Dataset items
- - - - - - -
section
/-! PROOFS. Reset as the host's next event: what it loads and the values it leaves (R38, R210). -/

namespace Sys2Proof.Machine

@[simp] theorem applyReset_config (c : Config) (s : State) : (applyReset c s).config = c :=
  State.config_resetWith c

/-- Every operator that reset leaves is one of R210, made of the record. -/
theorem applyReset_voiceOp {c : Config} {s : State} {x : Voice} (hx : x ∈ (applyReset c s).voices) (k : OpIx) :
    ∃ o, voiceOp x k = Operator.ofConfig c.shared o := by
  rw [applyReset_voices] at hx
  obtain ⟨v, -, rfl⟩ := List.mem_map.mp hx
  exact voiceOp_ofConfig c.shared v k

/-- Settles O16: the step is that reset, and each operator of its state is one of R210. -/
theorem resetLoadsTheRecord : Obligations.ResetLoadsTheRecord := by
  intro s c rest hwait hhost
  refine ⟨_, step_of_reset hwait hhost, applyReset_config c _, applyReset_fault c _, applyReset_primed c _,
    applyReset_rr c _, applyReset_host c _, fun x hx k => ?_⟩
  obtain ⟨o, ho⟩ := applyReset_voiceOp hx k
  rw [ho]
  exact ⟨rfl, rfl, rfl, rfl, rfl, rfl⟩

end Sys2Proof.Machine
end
- - - - - - -
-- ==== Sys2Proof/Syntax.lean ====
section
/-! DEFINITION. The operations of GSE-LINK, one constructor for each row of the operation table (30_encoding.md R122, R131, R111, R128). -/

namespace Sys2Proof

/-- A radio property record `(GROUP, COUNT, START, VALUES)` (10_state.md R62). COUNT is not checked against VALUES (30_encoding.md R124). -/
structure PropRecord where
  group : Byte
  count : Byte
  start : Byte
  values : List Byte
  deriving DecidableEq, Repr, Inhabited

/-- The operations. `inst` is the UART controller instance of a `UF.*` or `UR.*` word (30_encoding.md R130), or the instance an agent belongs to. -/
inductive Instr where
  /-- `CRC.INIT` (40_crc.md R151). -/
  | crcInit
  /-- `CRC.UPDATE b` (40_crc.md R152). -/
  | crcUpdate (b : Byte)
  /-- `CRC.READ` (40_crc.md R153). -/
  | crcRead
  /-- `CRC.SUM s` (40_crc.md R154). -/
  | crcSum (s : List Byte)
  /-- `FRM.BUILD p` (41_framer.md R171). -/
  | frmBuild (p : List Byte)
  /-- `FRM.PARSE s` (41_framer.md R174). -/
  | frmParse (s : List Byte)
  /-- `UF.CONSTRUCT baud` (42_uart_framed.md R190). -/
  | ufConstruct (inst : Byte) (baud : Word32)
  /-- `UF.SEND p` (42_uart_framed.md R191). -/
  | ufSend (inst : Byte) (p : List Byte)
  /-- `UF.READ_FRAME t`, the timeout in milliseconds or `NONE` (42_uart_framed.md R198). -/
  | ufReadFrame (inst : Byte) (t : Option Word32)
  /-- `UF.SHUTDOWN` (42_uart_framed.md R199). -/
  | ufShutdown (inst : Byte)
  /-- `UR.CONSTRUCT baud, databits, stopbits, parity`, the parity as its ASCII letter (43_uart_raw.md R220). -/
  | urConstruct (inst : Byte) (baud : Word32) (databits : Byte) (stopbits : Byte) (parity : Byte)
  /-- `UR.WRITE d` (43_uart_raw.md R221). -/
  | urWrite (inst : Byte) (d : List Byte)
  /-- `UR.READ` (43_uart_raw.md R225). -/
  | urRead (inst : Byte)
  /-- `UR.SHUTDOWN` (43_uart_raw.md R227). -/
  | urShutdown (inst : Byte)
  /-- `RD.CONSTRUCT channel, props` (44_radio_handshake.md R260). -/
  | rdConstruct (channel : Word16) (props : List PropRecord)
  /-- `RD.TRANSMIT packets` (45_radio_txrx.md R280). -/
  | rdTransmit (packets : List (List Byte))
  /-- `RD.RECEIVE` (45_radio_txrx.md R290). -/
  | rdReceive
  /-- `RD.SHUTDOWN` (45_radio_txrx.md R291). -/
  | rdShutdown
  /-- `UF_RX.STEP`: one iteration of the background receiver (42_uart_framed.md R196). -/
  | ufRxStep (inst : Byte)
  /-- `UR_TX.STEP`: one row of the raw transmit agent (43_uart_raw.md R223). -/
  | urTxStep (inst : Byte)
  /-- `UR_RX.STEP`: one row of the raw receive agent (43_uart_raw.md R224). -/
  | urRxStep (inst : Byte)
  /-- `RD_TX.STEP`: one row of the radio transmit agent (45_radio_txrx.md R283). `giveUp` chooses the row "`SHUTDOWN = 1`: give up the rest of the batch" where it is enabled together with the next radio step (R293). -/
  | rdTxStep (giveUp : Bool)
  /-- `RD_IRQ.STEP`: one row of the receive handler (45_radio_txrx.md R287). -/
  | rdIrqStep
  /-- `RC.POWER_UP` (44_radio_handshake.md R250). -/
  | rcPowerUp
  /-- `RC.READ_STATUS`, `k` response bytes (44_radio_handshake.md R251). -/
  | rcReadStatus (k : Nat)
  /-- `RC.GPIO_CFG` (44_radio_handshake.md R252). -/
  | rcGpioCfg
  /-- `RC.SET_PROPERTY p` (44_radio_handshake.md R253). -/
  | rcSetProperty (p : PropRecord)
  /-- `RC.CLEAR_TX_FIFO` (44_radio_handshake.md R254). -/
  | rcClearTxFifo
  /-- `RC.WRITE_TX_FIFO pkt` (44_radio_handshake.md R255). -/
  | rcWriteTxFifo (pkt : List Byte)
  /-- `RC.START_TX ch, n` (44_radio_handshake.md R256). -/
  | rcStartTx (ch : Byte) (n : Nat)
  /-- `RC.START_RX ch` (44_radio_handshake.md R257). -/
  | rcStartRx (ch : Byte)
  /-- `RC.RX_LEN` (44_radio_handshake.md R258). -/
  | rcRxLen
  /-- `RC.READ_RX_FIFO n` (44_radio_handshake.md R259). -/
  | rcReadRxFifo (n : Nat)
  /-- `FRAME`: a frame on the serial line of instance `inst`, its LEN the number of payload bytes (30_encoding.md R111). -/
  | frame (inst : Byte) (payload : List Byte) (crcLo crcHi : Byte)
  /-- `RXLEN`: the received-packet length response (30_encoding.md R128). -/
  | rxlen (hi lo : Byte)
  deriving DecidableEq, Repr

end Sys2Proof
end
- - - - - - -
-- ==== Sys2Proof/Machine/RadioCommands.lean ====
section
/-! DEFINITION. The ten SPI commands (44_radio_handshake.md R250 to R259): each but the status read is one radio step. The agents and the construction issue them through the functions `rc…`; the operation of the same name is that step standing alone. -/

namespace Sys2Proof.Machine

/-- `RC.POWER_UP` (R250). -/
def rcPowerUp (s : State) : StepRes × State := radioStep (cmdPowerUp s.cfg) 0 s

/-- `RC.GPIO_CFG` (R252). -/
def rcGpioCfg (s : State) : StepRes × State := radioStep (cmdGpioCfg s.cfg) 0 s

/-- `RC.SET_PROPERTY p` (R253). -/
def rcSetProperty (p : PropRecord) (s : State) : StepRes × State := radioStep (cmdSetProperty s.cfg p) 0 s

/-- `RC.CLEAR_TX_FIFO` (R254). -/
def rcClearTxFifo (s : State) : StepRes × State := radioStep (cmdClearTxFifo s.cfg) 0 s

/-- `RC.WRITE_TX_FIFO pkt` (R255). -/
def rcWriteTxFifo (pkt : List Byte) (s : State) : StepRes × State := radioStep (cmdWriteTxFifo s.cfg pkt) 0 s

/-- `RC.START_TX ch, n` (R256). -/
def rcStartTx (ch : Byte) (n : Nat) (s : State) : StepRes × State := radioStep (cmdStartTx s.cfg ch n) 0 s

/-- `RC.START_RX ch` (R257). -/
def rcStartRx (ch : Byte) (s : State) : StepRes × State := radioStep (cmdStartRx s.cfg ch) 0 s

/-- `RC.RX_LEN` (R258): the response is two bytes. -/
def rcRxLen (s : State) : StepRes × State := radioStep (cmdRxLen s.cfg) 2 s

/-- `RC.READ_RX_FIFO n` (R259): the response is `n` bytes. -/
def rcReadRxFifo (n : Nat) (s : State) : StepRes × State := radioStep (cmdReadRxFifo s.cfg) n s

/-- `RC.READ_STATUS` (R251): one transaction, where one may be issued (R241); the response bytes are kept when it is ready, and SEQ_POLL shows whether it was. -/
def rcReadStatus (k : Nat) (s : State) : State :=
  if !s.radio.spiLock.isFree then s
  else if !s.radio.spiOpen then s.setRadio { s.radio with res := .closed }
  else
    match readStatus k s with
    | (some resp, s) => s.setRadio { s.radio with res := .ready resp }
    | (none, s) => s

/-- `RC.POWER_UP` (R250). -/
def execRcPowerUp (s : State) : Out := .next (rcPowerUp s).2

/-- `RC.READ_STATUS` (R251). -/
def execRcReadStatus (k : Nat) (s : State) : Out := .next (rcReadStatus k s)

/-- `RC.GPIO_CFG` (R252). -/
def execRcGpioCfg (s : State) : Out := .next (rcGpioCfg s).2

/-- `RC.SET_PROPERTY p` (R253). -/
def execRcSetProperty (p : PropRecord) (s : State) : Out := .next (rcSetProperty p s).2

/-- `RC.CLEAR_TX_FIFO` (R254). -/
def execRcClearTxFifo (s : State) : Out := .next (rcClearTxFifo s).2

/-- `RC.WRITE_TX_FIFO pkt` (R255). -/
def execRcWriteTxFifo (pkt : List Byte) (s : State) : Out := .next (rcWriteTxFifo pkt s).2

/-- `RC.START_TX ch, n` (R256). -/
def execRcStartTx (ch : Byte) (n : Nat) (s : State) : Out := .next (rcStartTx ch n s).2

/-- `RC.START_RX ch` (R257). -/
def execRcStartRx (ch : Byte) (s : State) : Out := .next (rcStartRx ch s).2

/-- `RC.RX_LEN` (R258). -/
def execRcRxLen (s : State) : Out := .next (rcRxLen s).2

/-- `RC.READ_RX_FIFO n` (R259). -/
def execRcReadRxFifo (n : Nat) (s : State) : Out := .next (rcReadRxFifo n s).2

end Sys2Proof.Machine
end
- - - - - - -
Problem:
If a line in the records above holds the string "each", copy it.

Result below:
/-- Settles O16: the step is that reset, and each operator of its state is one of R210. -/
/-! DEFINITION. The operations of GSE-LINK, one constructor for each row of the operation table (30_encoding.md R122, R131, R111, R128). -/
/-! DEFINITION. The ten SPI commands (44_radio_handshake.md R250 to R259): each but the status read is one radio step. The agents and the construction issue them through the functions `rc…`; the operation of the same name is that step standing alone. -/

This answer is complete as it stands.